DDD Pacemaker in Acute Infarction with 2:1 AVB

Report:

Sinus tachycardia 124/min

2:1 AV block

A-sensing ventricular pacemaker rhythm 62/min

Fusion beats

Acute or recent inferolateral infarction

Comment:

My first thought was something exotic: accrochage between the temporary pacemaker and the sinus tachycardia, halved by AVB. I had never seen such accrochage. I had never seen a dual pacemaker used for acute infarction in our CCU, either. Well, this was one and a permanent implant at that. The patient sustained a large infarct and died a few weeks later. The DDD unit seemed to his Cardiologist simpler and more reliable to provide hæmodynamic support during the critical initial period.

The pacing AV interval must have been extended beyond the native conducted PR interval of 0.22” to allow P waves to activate the atria.

The LAD is not reported, being due to combination of inferior infarction and the pacemeker. We can be sure there is no LAHB as well, given the secondary R waves in the inferior leads and their absence in aVR.

Below (fig 127a) is a trace taken two days later (the AV interval shortened), in sinus tachycardia, in 1:1 conduction.

Fig 127a.
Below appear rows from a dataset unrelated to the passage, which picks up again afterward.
/-- A header that fails the signature test discards the buffer. -/
theorem exec_rxPush_of_unsigned (hs : ¬ (parseHeader (s.rx.acc ++ data)).signed = true) :
    exec (.rxPush data) s = .next { s with
      rx := { state := .awaitingHeader, acc := [], hdr := none }
      ev := s.ev ++ [.rxDrop .invalidSignature]
      responses := s.answered [0x00] } :=
  exec_rxPush_of_discard hst hh ha (drainStage_of_unsigned hst (by simpa [hdrLen] using hl) hs)

/-- A signed header for another station and of no broadcast class discards the buffer. -/
theorem exec_rxPush_of_notAddressed (hs : (parseHeader (s.rx.acc ++ data)).signed = true)
    (hn : ¬ (parseHeader (s.rx.acc ++ data)).addressedTo s.regs.stationId = true) :
    exec (.rxPush data) s = .next { s with
      rx := { state := .awaitingHeader, acc := [], hdr := none }
      ev := s.ev ++ [.rxDrop .notAddressed]
      responses := s.answered [0x00] } :=
  exec_rxPush_of_discard hst hh ha (drainStage_of_notAddressed hst (by simpa [hdrLen] using hl) hs hn)

end rejected

/-- Settles O30: the first iteration discards the buffer, for the one reason or the other. -/
theorem rejectedHeaderDiscardsTheBuffer : Obligations.RejectedHeaderDiscardsTheBuffer := by
  intro s data hst hh ha hl
  refine ⟨fun hsig => ?_, fun hsig hsig2 hid haudio hstream => ?_⟩
  · exact exec_rxPush_of_unsigned hst hh ha hl fun h => hsig ((Header.signed_iff _).1 h)
  · refine exec_rxPush_of_notAddressed hst hh ha hl ((Header.signed_iff _).2 ⟨hsig, hsig2⟩) fun h => ?_
    rcases (Header.addressedTo_iff _ _).1 h with h | h | h
    exacts [hid h, haudio h, hstream h]

/-! ### The outcome of one frame (41_frame_receiver.md R105 to R108, 60_exceptions.md R227) -/

theorem Frame.accepted_iff (f : Frame) (station : Byte) :
    f.accepted station ↔ f.header.signed = true ∧ f.header.addressedTo station = true := by
  rw [Frame.accepted, Header.signed_iff, Header.addressedTo_iff, and_assoc]

@[simp] theorem Frame.bytes_length (f : Frame) : f.bytes.length = 20 + f.payload.length := by
  simp [Frame.bytes]

theorem Frame.deciphered_eq (f : Frame) : f.deciphered = decipher f.payload f.header := by
  simp only [Frame.deciphered, decipher, optsXor_iff, xorBytes]

/-- The tests of a decoded TEXT payload, its length before its checksum; an audio payload has none (41_frame_receiver.md R106). -/
def recordCheck (params : Params) (divisor : Nat) (h : Header) (d : ByteString) : Except DropReason ByteString :=
  if optsClass h.decodeOpts ≠ .text then .ok d
  else if d.length ≠ msgLen params then .error .badTextLength
  else if checksumCompute (d.take (msgLen params - 1)) divisor ≠ byteAt d (msgLen params - 1) then .error .checksumMismatch
  else .ok d

section verdict
variable {f : Frame} {params : Params} {r : Regs}

theorem Frame.verdict_of_unsigned (h : ¬ f.header.signed = true) : f.verdict params r = .error .invalidSignature := by
  rw [Header.signed_iff, Classical.not_and_iff_not_or_not] at h
  rw [Frame.verdict, if_pos h]

theorem Frame.verdict_of_notAddressed (hs : f.header.signed = true) (h : ¬ f.header.addressedTo r.stationId = true) :
    f.verdict params r = .error .notAddressed := by
  rw [Header.addressedTo_iff, not_or, not_or] at h
  rw [Header.signed_iff] at hs
  rw [Frame.verdict, if_neg (by simp [hs]), if_pos h]

variable (ha : f.accepted r.stationId)
include ha

theorem Frame.verdict_of_unsupported (hu : optsUnsupported f.header.decodeOpts = true) :
    f.verdict params r = .error .unsupportedOptions := by
  obtain ⟨hsig, hsig2, haddr⟩ := ha
  rw [optsUnsupported_iff] at hu
  rw [Frame.verdict, if_neg (by simp [hsig, hsig2]), if_neg (by tauto), if_pos hu]

variable (hu : ¬ optsUnsupported f.header.decodeOpts = true)
include hu

/-- The verdict on a frame whose options are supported, by its decoding: the tests of a record come last. -/
theorem Frame.verdict_of_supported : f.verdict params r =
    (decompress params r.rleEsc (decipher f.payload f.header) f.header).bind (recordCheck params r.chkDiv.toNat f.header) := by
  obtain ⟨hsig, hsig2, haddr⟩ := ha
  rw [optsUnsupported_iff] at hu
  rw [Frame.verdict, if_neg (by simp [hsig, hsig2]), if_neg (by tauto), if_neg hu, ← Frame.deciphered_eq, decompress]
  simp only [optsCompression_rle_iff]
  by_cases hrle : f.header.decodeOpts.extractLsb' 2 2 = 1
  · cases hadm : admits params.maxDecode f.header.uncompressedLength.toNat with
    | false => simp [hrle, Except.bind]
    | true =>
      simp only [hrle, if_true]
      cases rleDecompress f.deciphered r.rleEsc f.header.uncompressedLength.toNat with
      | error e => simp [Except.bind]
      | ok d => simp [Except.bind, recordCheck, optsClass_text_iff, msgLen]
  · simp only [hrle, false_and, if_false]
    simp [Except.bind, recordCheck, optsClass_text_iff, msgLen]

end verdict

theorem State.report_of_error {f : Frame} {s : State} {reason : DropReason} (h : f.verdict s.params s.regs = .error reason) :
    s.report f = s.drop reason := by
  simp [State.report, h, State.drop, State.emit]

/-- A delivered payload is dispatched by its class. -/
theorem State.report_of_ok {f : Frame} {s : State} {d : ByteString} (h : f.verdict s.params s.regs = .ok d) : s.report f =
    if optsClass f.header.decodeOpts = .text then s.enqueue d
    else if optsClass f.header.decodeOpts = .audio then s.emit (.audioReceived d)
    else s.emit (.audioStreamReceived d) := by
  simp [State.report, h, State.emit, State.enqueue, optsClass_text_iff, optsClass_audio_iff]

/-- Reporting a frame touches the events and the queue only. -/
theorem State.report_frame (s : State) (f : Frame) :
    s.report f = { s with ev := (s.report f).ev, mq := (s.report f).mq } := by
  cases h : f.verdict s.params s.regs with
  | error reason => rw [State.report_of_error h]; rfl
  | ok d =>
    rw [State.report_of_ok h]
    split
    · rfl
    · split <;> rfl

@[simp] theorem State.report_regs (s : State) (f : Frame) : (s.report f).regs = s.regs := by rw [State.report_frame]
@[simp] theorem State.report_rx (s : State) (f : Frame) : (s.report f).rx = s.rx := by rw [State.report_frame]

theorem optsClass_ne_reserved {o : Byte} (h : ¬ optsUnsupported o = true) : optsClass o ≠ .reserved := by
  rw [optsUnsupported_iff] at h
  rw [Ne, optsClass_reserved_iff]
  exact fun hr => h (.inl hr)

/-- A decoded payload is reported as its record's tests say. -/
theorem dispatch_eq_report {s : State} {f : Frame} {d : ByteString} (hu : ¬ optsUnsupported f.header.decodeOpts = true)
    (hv : f.verdict s.params s.regs = recordCheck s.params s.regs.chkDiv.toNat f.header d) :
    dispatch d f.header s = s.report f := by
  cases hclass : optsClass f.header.decodeOpts with
  | text =>
    simp only [recordCheck, hclass, ne_eq, not_true_eq_false, if_false] at hv
    simp only [dispatch, hclass, dispatchText]
    split_ifs with hlen hsum
    · exact (State.report_of_error (by rw [hv, if_pos hlen])).symm
    · rw [State.report_of_ok (d := d) (by rw [hv, if_neg hlen, if_neg (not_not.2 hsum)]), if_pos hclass]
    · exact (State.report_of_error (by rw [hv, if_neg hlen, if_pos hsum])).symm
  | audio | audioStream =>
    rw [State.report_of_ok (d := d) (by simp [hv, recordCheck, hclass]), dispatch]
    simp [hclass]
  | reserved => exact absurd hclass (optsClass_ne_reserved hu)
There is less fusion, more paced morphology. Ideally, the pacemaker should have been turned off or reduced to standby functions at this stage. Fat complexes perform less well than lean ones.

Fig 128. 81 year old lady in ICU with biliary pancreatitis and tendency to bradycardia and hypotension. Atrial and ventricular leads were inserted and connected to an external dual pacing unit.

Fig 128a.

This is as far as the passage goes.